[Saved entries]

-- ==== Sys2Proof/Tests/Slice0.lean ====
section
/-! SUPPORT. Tests of the model: words written out from the spec's encodings, ill-formed terms that the checks refuse, single
steps, and for each statement with hypotheses states and operands that meet them together. -/

open Sys2Proof Sys2Proof.Machine

namespace Sys2Proof.Tests

-- The kernel evaluates these tests one after another: many at once would each hold a thread, and together too much memory.
set_option Elab.async false

/-! ## States to start from -/

/-- A device on which core 0 of one sheet is about to issue a bundle of four slots at sheet tick 0. -/
def dev0 : Device :=
  let d := (State.reset.withFetchWord 32 0x3F).dev
  { d with issue := { Issue.idle with nslots := 4 } }

/-- The state of a device. -/
def at_ (d : Device) : State := { State.reset with dev := d }

/-- A device with the issuing context's live part changed. -/
def live (f : Live → Live) (d : Device) : Device := d.setCtx 0 0 { d.ctx 0 0 with live := f (d.ctx 0 0).live }

/-- A device with the issuing context's registers changed. -/
def regs (f : Regs → Regs) : Device → Device := live (fun v => { v with regs := f v.regs })

/-- A device with its launch changed. -/
def launch (f : Launch → Launch) (d : Device) : Device := d.setLaunch 0 (f (d.launch 0))

/-- A device at the last tick of a ream. -/
def atBoundary (d : Device) : Device := launch (fun x => { x with tick := x.ream - 1 }) d

/-! ## The conditions, decided -/

/-- Whether an instruction may issue alone. -/
def readyB (d : Device) (i : Instr) : Bool :=
  d.cur.present && !d.issue.handler && (d.live.dueReps d.now).isEmpty && d.live.flights.all (fun f => decide (d.now < f.due)) &&
    (decide ((d.now + 1) % d.curLaunch.ream = 0) == boundary i) && d.queuesReady i && !d.mustHold i

theorem ready_of {d : Device} {i : Instr} (h : readyB d i = true) : d.Ready i := by
  simp only [readyB, Bool.and_eq_true, Bool.not_eq_true', beq_iff_eq, List.isEmpty_iff, List.all_eq_true, decide_eq_true_eq] at h
  obtain ⟨⟨⟨⟨⟨⟨h1, h2⟩, h3⟩, h4⟩, h5⟩, h6⟩, h7⟩ := h
  exact ⟨h1, h2, h3, h4, by rw [← h5]; simp, h6, h7⟩

/-- Whether no two results land in one place. -/
def landsB (d : Device) (l : List (Nat × FlyOp)) : Bool := l.all (fun p => (findLanding (d.now + p.1) p.2.places d.live.flights).isNone)

theorem lands_of {d : Device} {l : List (Nat × FlyOp)} (h : landsB d l = true) : d.LandsFree l := by
  simpa [landsB, Device.LandsFree, List.all_eq_true] using h

/-- Whether an instruction's actions meet nothing. -/
def clearB (d : Device) (x : Did) : Bool :=
  landsB d x.flights && (findConflict (d.bankPlans d.issue.l) (x.uses.map (fun u => (d.issue.slot, u)))).isNone &&
    x.press.all (fun r => (d.pressPlans d.issue.l (d.issue.core / 4)).all (fun p => !pressMeets r p)) &&
    decide (x.charge ≤ d.live.budget) && decide (x.effects ≤ d.live.effects)

theorem clear_of {d : Device} {x : Did} (h : clearB d x = true) : d.Clear x := by
  simp only [clearB, Bool.and_eq_true, decide_eq_true_eq, Option.isNone_iff_eq_none] at h
  obtain ⟨⟨⟨⟨h1, h2⟩, h3⟩, h4⟩, h5⟩ := h
  exact ⟨lands_of h1, h2, by simpa [Device.PressFree, List.all_eq_true] using h3, h4, h5⟩

/-! ## Scalars, predicates, addresses and vectors -/

/-- The sources of the forms below: both queue entries and registers at the ends of their ranges. -/
def devS : Device :=
  let d := dev0.setCtx 0 0 { dev0.ctx 0 0 with queues := Vector.replicate 4 [dbl 5] }
  let e : LoopEntry := { start := 0, stop := 0, left := 1, ix := 7 }
  regs (fun r => { r with s := (r.s.set 1 (BitVec.allOnes 64)).set 2 (dbl (2 ^ 63)), loops := [e] }) d

/-- The modifier word with every field zero. -/
def mod0 : VMod := { rnd := .fctl, sat := .fctl, mask := none }

/-- A modifier word with every field used. -/
def mod1 : VMod := { rnd := .rsr, sat := .nsat, mask := some (7, true) }

/-- Whether an instruction meets the conditions of a scalar result. -/
def scalarMeets (d : Device) (i : Instr) : Bool :=
  readyB d i && (scalarRule d i).any (fun x => landsB d (results x.1 [.s x.2.1 x.2.2] 0 none))

theorem meets_scalar {d : Device} {i : Instr} (h : scalarMeets d i = true) : ∃ n r v,
    (at_ d).dev.Ready i ∧ scalarRule (at_ d).dev i = some (n, r, v) ∧ (at_ d).dev.LandsFree (results n [.s r v] 0 none) := by
  simp only [scalarMeets, Bool.and_eq_true, Option.any_eq_true] at h
  obtain ⟨h1, ⟨n, r, v⟩, h2, h3⟩ := h
  exact ⟨n, r, v, ready_of h1, h2, lands_of h3⟩

/-- A form of each instruction with a scalar result. -/
def scalarForms : List Instr := [
  .add 59 63 1, .sub 1 1 1, .and 0 1 2, .or 60 1 2, .xor 59 0 63, .andn 3 1 2, .shl 3 1 1, .shr 3 2 1, .sra 3 2 1, .rol 3 2 1,
  .min 3 1 2, .max 3 1 2, .minn 3 1 2, .maxn 3 1 2, .clz 3 0, .ctz 3 0, .popc 3 1, .sext 3 1 .b8, .sext 3 1 .b16, .sext 3 1 .b32,
  .zext 3 1 .b8, .zext 3 1 .b16, .zext 3 1 .b32, .sel 3 1 2 0, .mul 3 1 1, .mulh 3 1 2, .mulhn 3 1 2, .div 3 2 1, .div 3 2 0,
  .divn 3 2 0, .rem 3 2 1, .rem 3 2 0, .remn 3 2 0, .addi 3 1 (.short 0x800), .andi 3 1 (.long (BitVec.allOnes 43)), .ori 3 1 (.short 0xFFF),
  .xori 3 1 (.short 0xFFF), .shli 3 1 63, .shri 3 1 63, .srai 3 2 63, .movi 3 (.long (BitVec.allOnes 43)), .lui 3 0x80000,
  .addpc 3 0xFFFFF, .aget 3 15 .addr, .aget 3 15 .inc, .aget 3 15 .wrap, .vext .w32 3 63 2 mod0 true, .vext .w4 3 0 0 mod0 false,
  .mpop 3 7 mod0, .tgett 3 15 false, .tgett 3 15 true, .qcnt 3 3, .lidx 3 0 false, .ccrd 3 1, .mfsr 3 0x0A, .mfsr 3 0x10,
  .monrd 3 1, .errpop 3 7 false]

/-- The hypotheses of ScalarResultsLandAtTheirLatency are met by a form of every instruction it is about. -/
theorem witness_scalar_results : ∀ i ∈ scalarForms, ∃ n r v,
    (at_ devS).dev.Ready i ∧ scalarRule (at_ devS).dev i = some (n, r, v) ∧ (at_ devS).dev.LandsFree (results n [.s r v] 0 none) :=
  fun i h => meets_scalar (List.all_eq_true.mp (by decide +kernel : scalarForms.all (scalarMeets devS) = true) i h)

/-- Whether an instruction meets the conditions of a predicate's truth. -/
def predicateMeets (d : Device) (i : Instr) : Bool :=
  readyB d i && (predicateRule d i).any (fun x => landsB d (results 1 [.p x.1 x.2] 0 none))

theorem meets_predicate {d : Device} {i : Instr} (h : predicateMeets d i = true) : ∃ p b,
    (at_ d).dev.Ready i ∧ predicateRule (at_ d).dev i = some (p, b) ∧ (at_ d).dev.LandsFree (results 1 [.p p b] 0 none) := by
  simp only [predicateMeets, Bool.and_eq_true, Option.any_eq_true] at h
  obtain ⟨h1, ⟨p, b⟩, h2, h3⟩ := h
  exact ⟨p, b, ready_of h1, h2, lands_of h3⟩

/-- A form of each instruction that writes a predicate by comparing or combining. -/
def predicateForms : List Instr := [
  .cmp .eq 7 0 0, .cmp .ne 7 1 2, .cmp .lt 7 2 1, .cmp .ge 7 1 2, .cmp .ltn 7 63 1, .cmp .gen 0 1 2, .cmpi .lt 1 2 (.short 0x7FF),
  .pand 1 0 7, .por 0 1 2, .pnot 7 0]

/-- The hypotheses of PredicateInstructionsWriteTheirTruth. -/
theorem witness_predicate_results : ∀ i ∈ predicateForms, ∃ p b,
    (at_ devS).dev.Ready i ∧ predicateRule (at_ devS).dev i = some (p, b) ∧ (at_ devS).dev.LandsFree (results 1 [.p p b] 0 none) :=
  fun i h => meets_predicate (List.all_eq_true.mp (by decide +kernel : predicateForms.all (predicateMeets devS) = true) i h)

/-- Whether an instruction meets the conditions of an address register's write. -/
def addressMeets (d : Device) (i : Instr) : Bool :=
  readyB d i && (addressRule d i).any (fun w => landsB d (results 1 [w] 0 none))

theorem meets_address {d : Device} {i : Instr} (h : addressMeets d i = true) : ∃ w,
    (at_ d).dev.Ready i ∧ addressRule (at_ d).dev i = some w ∧ (at_ d).dev.LandsFree (results 1 [w] 0 none) := by
  simp only [addressMeets, Bool.and_eq_true, Option.any_eq_true] at h
  obtain ⟨h1, w, h2, h3⟩ := h
  exact ⟨w, ready_of h1, h2, lands_of h3⟩

/-- A form of each address instruction. -/
def addressForms : List Instr := [.amov 15 1, .aadd 15 0 63, .ainc 0 2, .amod 0 0, .aaddi 15 15 (.short 0x800)]

/-- The hypotheses of AddressInstructionsWriteOneField. -/
theorem witness_address_results : ∀ i ∈ addressForms, ∃ w,
    (at_ devS).dev.Ready i ∧ addressRule (at_ devS).dev i = some w ∧ (at_ devS).dev.LandsFree (results 1 [w] 0 none) :=
  fun i h => meets_address (List.all_eq_true.mp (by decide +kernel : addressForms.all (addressMeets devS) = true) i h)

/-- The writes that a vector instruction has in flight. -/
def vecWrites (x : VecRule) : List (Nat × FlyOp) := [(x.n, .regs ((rangeFrom x.dst.val x.g).map (fun r => .v (vnum r) 0 512 0)) 0 (some x.dst))]

/-- Whether an instruction meets the conditions of an element-wise result. -/
def vectorMeets (d : Device) (i : Instr) : Bool := readyB d i && i.wf && (vectorRule d i).any (fun x => landsB d (vecWrites x))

Work instruction: Above are the records; from them, give again exactly the lines from the one containing "with a scalar result. -/" to the one containing "1 .b8, .sext", both lines included, and nothing more.

Written solution:
/-- A form of each instruction with a scalar result. -/
def scalarForms : List Instr := [
  .add 59 63 1, .sub 1 1 1, .and 0 1 2, .or 60 1 2, .xor 59 0 63, .andn 3 1 2, .shl 3 1 1, .shr 3 2 1, .sra 3 2 1, .rol 3 2 1,
  .min 3 1 2, .max 3 1 2, .minn 3 1 2, .maxn 3 1 2, .clz 3 0, .ctz 3 0, .popc 3 1, .sext 3 1 .b8, .sext 3 1 .b16, .sext 3 1 .b32,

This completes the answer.